There are no plans to depreciate/remove the GIS Tools for Hadoop.

Let me know if you have any more questions,

Sarah

0 Kudos
PatriciaCarbajales-Dale
New Contributor III

Thanks so much, Sarah. This is very helpful!

MiguelMorgado
Occasional Contributor

Hi Patrica, what kind of data do you want to serve?

If what you want is setup map services to be used by web applications AGS in high availability with load balancer will be the solution.

If what you want to use is geoprocessing tools then probably you need to look in a diferent way.

Can you provide more details?

0 Kudos
PatriciaCarbajales-Dale
New Contributor III

Hi Miguel,

Thank you for your reply. The goal is to work with large datasets and perform intensive analysis and processing. I do no have any use for web applications, just pure analysis of large data or hundreds/thousands of geospatial files. For example: a process where we have 25,000 raster files and we want to reproject them, aggregate fields, and calculate some statistics. The process in one desktop can take up to 3 months. If we can distribute the process ( for example, using traditional high-throughput computing), we can run the same model in just hours.

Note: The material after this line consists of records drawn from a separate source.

/-- A vector access is admitted (R142): aligned in base and stride, every byte within the stack window when the base is the stack
pointer, and within the allocation. -/
def State.vectorAdmits (s : State) (w : Fields) (strided trans : Bool) (f : Format) : Prop :=
  let base := s.vectorBase w strided
  let stride := s.vectorStride w strided f
  let unit := if trans then 16 * f.bytes else if f.bytes = 1 then 64 else 128
  base % unit = 0 ∧ stride % unit = 0 ∧
  ∀ r c k, r < 16 → c < 64 → k < f.bytes →
    let a := elementAt trans (fld w.mod 1 0) f.bytes stride base r c + k
    (isStackPointer w.a = true → s.me.stklim.toNat ≤ a ∧ a < s.me.stkbase.toNat) ∧ s.myTask.tmBase ≤ a ∧ a < s.myTask.tmBase + s.myTask.tmSize

/-- What a post-increment leaves in the base of a vector form (R42). -/
def State.vectorBaseAfter (s : State) (w : Fields) (strided : Bool) : List (Nat × Word64) :=
  s.baseAfter (if strided then { w with b := .reg 0 } else w)

/-! ## Global accesses -/

/-- An access of z bytes at a virtual address is let through (R240 to R244): its block is translated, and the leaf admits the
use from the strand's load; `pa` is where it goes. -/
def State.Admits (s : State) (va z : Nat) (u : Use) (pa : Nat) (leaf : Word64) : Prop :=
  ∃ e, s.lookup s.cur.strand va = .ok e ∧ e.leaf = leaf ∧
    s.checkPart e.leaf e.level va z u (s.load s.myTask.load).domain (s.load s.myTask.load).priv = .ok pa

/-- The data address of a word that sends n global accesses passes steps 1 to 4 of R286. -/
structure State.Reaches (s : State) (w : Fields) (z : Nat) (u : Use) (plain : Bool) (pa : Nat) (leaf : Word64) (n : Nat := 1) : Prop where
  walk : s.me.walk = none
  few : s.incomplete s.cur.strand + n ≤ 64
  steady : (s.die s.cur.strand.die).phase = 0
  aligned : (s.address w).toNat % z = 0
  admitted : s.Admits (s.address w).toNat z u pa leaf
  counter : ∀ d t n, placeOf pa = .counter d t n → plain = true ∧ z = 4

/-- The access that a word sends to its data address (R246, R255, R260): the next number, its plane by the plane map, the key
of its leaf, and its translation pinned. -/
def State.access (s : State) (w : Fields) (kind : AccessKind) (z pa : Nat) (leaf : Word64) : Access :=
  { num := s.nextAccess, who := s.cur.strand, addr := s.me.pc, kind := kind, va := s.address w, pa := pa, size := z, signed := false
    plane := s.planeOf s.cur.strand.die pa, keyid := leafKey leaf, blocks := [(s.address w).toNat / 65536]
    domain := (s.load s.myTask.load).domain }

/-- The word i completes having sent one access, with its base as R42 leaves it. -/
def Sends (i : Instr) (s : State) (os : List Opnd) (a : Access) : Prop :=
  Completes i s { ownEffect s (fieldsOf i) os with regs := s.baseAfter (fieldsOf i), sends := [a] }

/-- What a precise fault of a word leaves (R32): its strand Faulted with the record, which is on its way to the die's fault
queue, and the point where it resumes; memory, accesses, and the strand's registers and predicates are as they were. -/
def FaultsTo (i : Instr) (s : State) (code : FaultCode) (loc : Nat) (info : Word64) (detail : Nat) (resume : Word64) : Prop :=
  ∃ t f, exec i s = .next t ∧ (t.strand s.cur.strand).status = .faulted ∧ (t.strand s.cur.strand).fault = some f ∧ f.code = code ∧
    f.resume = resume ∧ fld f.record.dw0 63 56 = code.num ∧ fld f.record.dw0 55 54 = s.cur.strand.core.engine.num ∧
    fld f.record.dw0 51 51 = 0 ∧ fld f.record.dw0 39 32 = loc ∧ fld f.record.dw0 31 0 = s.myTask.group.toNat ∧
    f.record.dw1 = s.me.pc ∧ f.record.dw2 = info ∧ fld f.record.dw3 63 32 = detail ∧ t.mem = s.mem ∧ t.net = s.net ∧
    (t.strand s.cur.strand).regs = s.me.regs ∧ (t.strand s.cur.strand).preds = s.me.preds ∧ (t.strand s.cur.strand).pc = s.me.pc ∧
    t.task s.cur.strand.task = s.myTask ∧
    (∃ e, (t.die s.cur.strand.die).fqPending = (s.die s.cur.strand.die).fqPending ++ [e] ∧ e.kind = 0 ∧ e.record = f.record)

/-- A precise fault after which the strand resumes at the faulting word (R34). -/
def Faults (i : Instr) (s : State) (code : FaultCode) (loc : Nat) (info : Word64) (detail : Nat) : Prop :=
  FaultsTo i s code loc info detail s.me.pc

/-! ## Streams -/

/-- Elements among tokens, each with the scale code in force at it; the scale codes among them (R164). -/
def scaledElems : List Tok → BitVec 8 → List (Word32 × BitVec 8)
  | [], _ => []
  | .elem x :: ts, e => (x, e) :: scaledElems ts e
  | .scale k :: ts, _ => scaledElems ts k
  | .pscl k :: ts, _ => scaledElems ts k
  | _ :: ts, e => scaledElems ts e

def scaleCodes : List Tok → List (BitVec 8)
  | [] => []
  | .scale k :: ts => k :: scaleCodes ts
  | .pscl k :: ts => k :: scaleCodes ts
  | _ :: ts => scaleCodes ts

/-- What a VPOP of m elements takes of a queue (R164): up to its m-th element, or all before an end-of-stream that comes first;
no poison among it. -/
structure PopTakes (toks : List Tok) (m : Nat) (taken rest : List Tok) : Prop where
  split : toks = taken ++ rest
  plain : ∀ t ∈ taken, t ≠ .eos ∧ ∀ o, t ≠ .poison o
  ends : (elemCount taken = m ∧ ∃ x, taken.getLast? = some (.elem x)) ∨ (elemCount taken < m ∧ rest.head? = some .eos)

/-- The port that E names (R166). -/
def State.fieldPort (s : State) (w : Fields) : PortId := tilePort s.cur.strand.tileId (w.e.getLsbD 4) (fld w.e 2 0)

/-- The port that a port operand names (R39). -/
def State.operandPort (s : State) (out : Bool) (o : Opnd) : PortId := tilePort s.cur.strand.tileId out (opndPort o)

/-- The first k tokens of an input port taken, and its scale register written (R164, R343, R345). -/
def takingTokens (p : PortId) (k : Nat) (scale : BitVec 8) (s : State) : State :=
  (s.consume p k).updPort p (fun q => { q with scale := scale })

/-! ## Engine commands -/

/-- A command word issues (R16, R183, R215): its command enters its engine's queue with the next number, the values captured at
issue, and the narrow formats as they stand; its POP and PUSH wait for the engine. `e` holds what else issue does. -/
def Enqueues (i : Instr) (s : State) (e : Effect) (c : Command) : Prop :=
  let x := s.myTask.engineState (match s.cur.strand.core with | .dusk => .serac | .dawn => .moraine)
  let c1 := { c with instr := i, seq := x.nextSeq, addr := s.me.pc, waitSince := s.clock, nf := s.myTask.nf }
  Completes i s (match s.cur.strand.core with
    | .dusk => { e with serac := [c1] }
    | .dawn => { e with moraine := [c1] })

/-- What is the same in every command before its values are captured. -/
def blankCommand (i : Instr) : Command := { seq := 0, instr := i, addr := 0 }

/-- A Moraine command's extents pass R306: the tile-local ones lie in the allocation, and the global ones translate to `parts`. -/
def State.extentsPass (s : State) (c : Command) (parts : List Part) : Prop :=
  (∀ e ∈ s.extentsOf s.cur.strand.tileId c, e.inTile = true → e.len ≠ 0 →
    (s.myTask.tmBase : Int) ≤ e.lo ∧ e.lo + e.len ≤ (s.myTask.tmBase + s.myTask.tmSize : Nat)) ∧
  s.translateExtents (fun va => s.lookup s.cur.strand va) (s.load s.myTask.load).domain (s.load s.myTask.load).priv
    (s.extentsOf s.cur.strand.tileId c) = .ok parts

/-- A Moraine word's command enters (R305, R306, R310): its extents pass, and the status slot that E names is cleared. -/
def EnqueuesMoraine (i : Instr) (s : State) (os : List Opnd) (c : Command) : Prop :=
  ∀ parts, s.extentsPass { c with instr := i, nf := s.myTask.nf } parts →
    Enqueues i s { pops := os.flatMap queueOf, slots := if (fieldsOf i).e.getLsbD 11 then [(fld (fieldsOf i).e 10 7, 0)] else [] }
      { c with parts := parts }

/-- The descriptor at a tile-local address (R307): aligned, in the allocation, written by no access of the strand that is still to be performed
(R237), of its kind, and sound. -/
structure State.Describes (s : State) (a : Nat) (kind : Nat) (bad : List Word64 → Option Nat) (d : List Word64) : Prop where
  aligned : a % 64 = 0
  inside : s.myTask.tmBase ≤ a ∧ a + 64 ≤ s.myTask.tmBase + s.myTask.tmSize
  free : s.ownAhead s.cur.strand a 64 = false
  intact : s.isDamaged (tilePa s.cur.strand.tileId a) 64 = false
  bytes : d = toDwords (s.readTile s.cur.strand.tileId a 64)
  kind : fld (dw d 0) 63 60 = kind
  good : bad d = none

/-! ## Elements -/

/-- The element i fires in its slot (R352, R353): the heads of positions `ps` leave, the tokens of b go to its targets, and its own
state becomes e; nothing else in the machine changes. -/
def Fires (i : Instr) (s : State) (w : ElemWord) (ps : List Nat) (b : Batch) (e : Element) : Prop :=
  exec i s = .next (s.setRegion s.cur.region { (((s.region s.cur.region).take s.cur.slot ps).place w b) with
    elems := (s.region s.cur.region).elems.set s.cur.slot e, moved := s.clock })

/-- The last operand of an arithmetic element: a cell, or its parameter as one (R359). -/
def lastOperand (w : ElemWord) (x : Word32) : Word32 :=
  if w.param.getLsbD 24 then
    (if w.fmt = 7 then (w.param.extractLsb' 0 16) ++ (0 : BitVec 16)
     else if isFloating w.fmt then (w.param.extractLsb' 0 16).setWidth 32 else (w.param.extractLsb' 0 16).signExtend 32)
  else x

/-- A list in falling order of a ranking that puts the earlier of two equals first (R364). -/
def Ranked (below : Word32 → Word32 → Bool) (l : List (Word32 × Nat)) : Prop :=
  l.Pairwise (fun x y => below y.1 x.1 = true ∨ (below x.1 y.1 = false ∧ x.2 < y.2))

/-- What a record element releases in a state, and what a token makes of it before any release. -/
def ElemOp.released (op : ElemOp) (e : Element) : List Batch := match op.rec' with | some r => r.release e | none => []
def ElemOp.taking (op : ElemOp) (e : Element) (x : Word32) : Element := match op.rec' with | some r => (r.take { e with openRec := true } x).1 | none => e

/-- One bits among the low n bits. -/
def onesIn (n : Nat) (x : Word32) : Nat := ((List.range n).filter (fun k => x.getLsbD k)).length

/-! ## Engine commands that complete -/

/-- The word of a command captured nothing but its fields; its PUSH goes from its engine (R16). -/
def commandPushes (e : Engine) (c : Command) : List (Nat × Nat) :=
  if (tokenField c.word.push).2 = 0 then [] else [(tokenIndex e (tokenField c.word.push).1, (tokenField c.word.push).2)]

/-- Between s and t a command of an engine has completed (R16, R24): it has left its queue, and its completion increment and its
PUSH stand among what the end of the cycle applies; registers and predicates of strands, accesses and every other task are as they were. -/
structure Finished (e : Engine) (i : TaskId) (c : Command) (s t : State) : Prop where
  queue : ((t.task i).engineState e).queue = ((s.task i).engineState e).queue.filter (fun d => d.seq ≠ c.seq)
  counters : ∀ n, t.counter i.tileId n = s.counter i.tileId n
  tokens : ∀ k, (t.task i).token k = (s.task i).token k
  work : t.work = { s.work with
    adds := s.work.adds ++ (if c.null = false ∧ c.word.e.getLsbD 6 = true then [(i.tileId, (s.task i).evBase + fld c.word.e 5 0, 1)] else [])
    pushes := s.work.pushes ++ (commandPushes e c).map (fun p => (i, p.1, p.2)) }
  strands : ∀ j, (t.strand j).regs = (s.strand j).regs ∧ (t.strand j).preds = (s.strand j).preds ∧ (t.strand j).pc = (s.strand j).pc
  tasks : ∀ j, j ≠ i → t.task j = s.task j
  net : t.net = s.net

Let me know if this makes sense or you need more details.

Regards,

Patricia

0 Kudos
MiguelMorgado
Occasional Contributor

Ok, Understood. Well you can setup AGS in HA easily with hundreds of VMs processing data, however I doubt this will be the best option available.

I will use python tools or other specific software.

M

0 Kudos
curtvprice
MVP Esteemed Contributor

miguelmorgadoKD2, is this still your opinion even if the tools involved aren't easily available in other software, for example, more specific geoprocessing tools like the hydro raster tools?

0 Kudos